**ACTIVITY:** From the records below, transcribe only the lines running from the one with "namespace Sys2Proof" through the one with "def Req.ok (q". Keep both of those end lines.

· · ·

theorem ctrlPoll_issues {a : Word} {t : State}
    (h : enableChannelTransfer x.ch x.dir .CONTROL x.pid s.host.ctrlMps x.len x.buf
      (s.phaseStart o i s.host.ctrlState) = .ok a t) :
    ctrlPoll s = .ok () { t with host.ctrlWait := true } := by
  have hissue : issuePhase o i s = .ok () t := (issuePhase_row hx).trans (bind_ok h)
  rw [ctrlPoll_issue hm ho hi hv (phaseChannel_of_row hx) hw, bind_ok hissue]
  rfl

theorem ctrlPoll_issue_refuse {r : RefuseName} {t : State}
    (h : enableChannelTransfer x.ch x.dir .CONTROL x.pid s.host.ctrlMps x.len x.buf
      (s.phaseStart o i s.host.ctrlState) = .error (.refuse r) t) :
    ctrlPoll s = .error (.refuse r) t := by
  have hissue : issuePhase o i s = .error (.refuse r) t := (issuePhase_row hx).trans (bind_error h)
  rw [ctrlPoll_issue hm ho hi hv (phaseChannel_of_row hx) hw, bind_error hissue]

end Issue

/-! ### The transition table (R198 to R202) -/

/-- The sequencer fields and the history after a row of the table. -/
def State.sequenced (s : State) (st : CtrlState) (wait : Bool) (err : BitVec 2) (v : Verdict)
    (l : List LogEntry := s.env.log) : State :=
  { s with
    host.ctrlState := st, host.ctrlWait := wait, host.errCnt := err, host.verdict := v, env.log := l }

/-- The phase after the setup stage: the direction bit of the request and its length decide (R198). -/
def State.afterSetup (s : State) : CtrlState :=
  if (s.byte s.scratch).getLsbD 7 then (if s.host.ctrlLen ≠ 0 then .DATA_IN else .STATUS_OUT)
  else if s.host.ctrlLen ≠ 0 then .DATA_OUT else .STATUS_IN

theorem State.toPhase_afterSetup (s : State) :
    (if (s.byte s.scratch).getLsbD 7 = true ∧ s.host.ctrlLen ≠ 0 then s.toPhase .DATA_IN
      else if (s.byte s.scratch).getLsbD 7 = false ∧ s.host.ctrlLen ≠ 0 then s.toPhase .DATA_OUT
      else if (s.byte s.scratch).getLsbD 7 = true then s.toPhase .STATUS_OUT
      else s.toPhase .STATUS_IN) = s.toPhase s.afterSetup := by
  unfold State.afterSetup
  cases (s.byte s.scratch).getLsbD 7 <;> by_cases hlen : s.host.ctrlLen = 0#16 <;> simp [hlen]

theorem urbRow_ok_setup (h : s.host.ctrlState = .SETUP) : ∃ l,
    urbRow .OK s = .ok () (s.sequenced s.afterSetup false s.host.errCnt s.host.verdict l) := by
  refine ⟨.memRead s.scratch 1 ((s.byte s.scratch).setWidth 32) :: s.env.log, ?_⟩
  have hnext := (s.logged (.memRead s.scratch 1 ((s.byte s.scratch).setWidth 32))).toPhase_afterSetup
  show urbOk s = _
  rw [urbOk, get_bind_apply, h]
  exact congrArg (EStateM.Result.ok ()) hnext

theorem urbRow_ok_dataOut (h : s.host.ctrlState = .DATA_OUT) :
    urbRow .OK s = .ok () (s.sequenced .STATUS_IN false s.host.errCnt s.host.verdict) := by
  show urbOk s = _
  rw [urbOk, get_bind_apply, h]
  rfl

theorem urbRow_ok_dataIn (h : s.host.ctrlState = .DATA_IN) :
    urbRow .OK s = .ok () (s.sequenced .STATUS_OUT false s.host.errCnt s.host.verdict) := by
  show urbOk s = _
  rw [urbOk, get_bind_apply, h]
  rfl
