-- ==== Sys2Proof/WellFormed.lean ====
section
/-! DEFINITION. Well-formed commands: what the operand widths of Syntax.lean do not already say. A command that is not well
formed still has its meaning: the port refuses the request (R166, R167). -/

namespace Sys2Proof

/-- R166, step 3: an allocation of 2..7 or above 64 is no allocation. -/
def senseOk (n : Nat) : Bool := n == 0 || n == 1 || (8 ≤ n && n ≤ 64)

/-- R167: a segment list has 1..16 entries, none of length 0. -/
def DataArea.ok : DataArea → Bool
  | .contiguous _ _ => true
  | .segmented segs => 1 ≤ segs.length && segs.length ≤ 16 && segs.all (fun g => g.len != 0)

/-- A request whose header passes the port's checks; a kind without a data area ignores the segmented flag (R167). -/
def Req.ok (q : Req) (hasData : Bool) : Bool := senseOk q.sense.toNat && (!hasData || q.data.ok)

/-- A command whose request, where it carries one, passes the port's checks (R166, R167). -/
def Instr.wf : Instr → Bool
  | .powerOn _ _ => true
  | .bootstrapWrite _ _ => true
  | .bootstrapEnd _ => true
  | .scanStrobe _ => true
  | .attentionWrite _ => true
  | .interfaceReset _ => true
  | .slotExamination _ => true
  | .requestBlockRead _ _ => true
  | .definePattern _ q => q.ok true
  | .amendPattern _ q => q.ok true
  | .pageFetchDone _ _ => true
  | .readPattern _ q _ => q.ok true
  | .retirePattern _ q => q.ok false
  | .measurePattern _ q _ => q.ok false
  | .setFibreClass _ q _ => q.ok false
  | .clearFibreClass _ q _ => q.ok false
  | .readFibreClass _ q _ => q.ok false
  | .registerRoll _ q _ => q.ok false
  | .amendRoll _ q _ => q.ok false
  | .readRoll _ q => q.ok true
  | .retireRoll _ q => q.ok false
  | .placeOrder _ q _ => q.ok false
  | .readOrder _ q => q.ok true
  | .cancelOrder _ q _ => q.ok false
  | .alignBlade _ q => q.ok false
  | .readPanel _ q => q.ok true
  | .awaitPanelExit _ q => q.ok true
  | .releasePanel _ q => q.ok false
  | .readWebMap _ q => q.ok true
  | .purgeWeb _ q => q.ok false
  | .setZones _ q _ => q.ok false
  | .readZones _ q _ => q.ok true
  | .energise _ q => q.ok false
  | .deEnergise _ q => q.ok false
  | .thread _ q => q.ok false
  | .start _ q => q.ok false
  | .stop _ q _ => q.ok false
  | .hold _ q => q.ok false
  | .resume _ q => q.ok false
  | .clearHalt _ q => q.ok false
  | .setSpeed _ q _ => q.ok false
  | .setRange _ q _ => q.ok false
  | .setLineConstants _ q => q.ok true
  | .readLineStatus _ q _ => q.ok true
  | .mountRoll _ q _ => q.ok false
  | .spliceNow _ q => q.ok false
  | .meteringAdvance _ _ => true
  | .pleatDone _ _ => true
  | .unwindAdvance _ _ => true
  | .markSensor _ => true
  | .spindleReady _ _ _ => true
  | .coreRemoved _ _ _ => true
  | .spliceMade _ _ => true
  | .zoneSample _ _ _ => true
  | .emergencyStopInput _ _ => true
  | .driveFaultInput _ _ => true
  | .feedStall _ => true
  | .startDeadlineExpiry _ => true
  | .spliceTimeout _ => true
  | .purgeBegin _ _ => true
  | .purgeEnd _ _ => true

end Sys2Proof
end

· · ·

**SOLUTION TO THE PROBLEM:**
namespace Sys2Proof

/-- R166, step 3: an allocation of 2..7 or above 64 is no allocation. -/
def senseOk (n : Nat) : Bool := n == 0 || n == 1 || (8 ≤ n && n ≤ 64)

/-- R167: a segment list has 1..16 entries, none of length 0. -/
def DataArea.ok : DataArea → Bool
  | .contiguous _ _ => true
  | .segmented segs => 1 ≤ segs.length && segs.length ≤ 16 && segs.all (fun g => g.len != 0)

/-- A request whose header passes the port's checks; a kind without a data area ignores the segmented flag (R167). -/
def Req.ok (q : Req) (hasData : Bool) : Bool := senseOk q.sense.toNat && (!hasData || q.data.ok)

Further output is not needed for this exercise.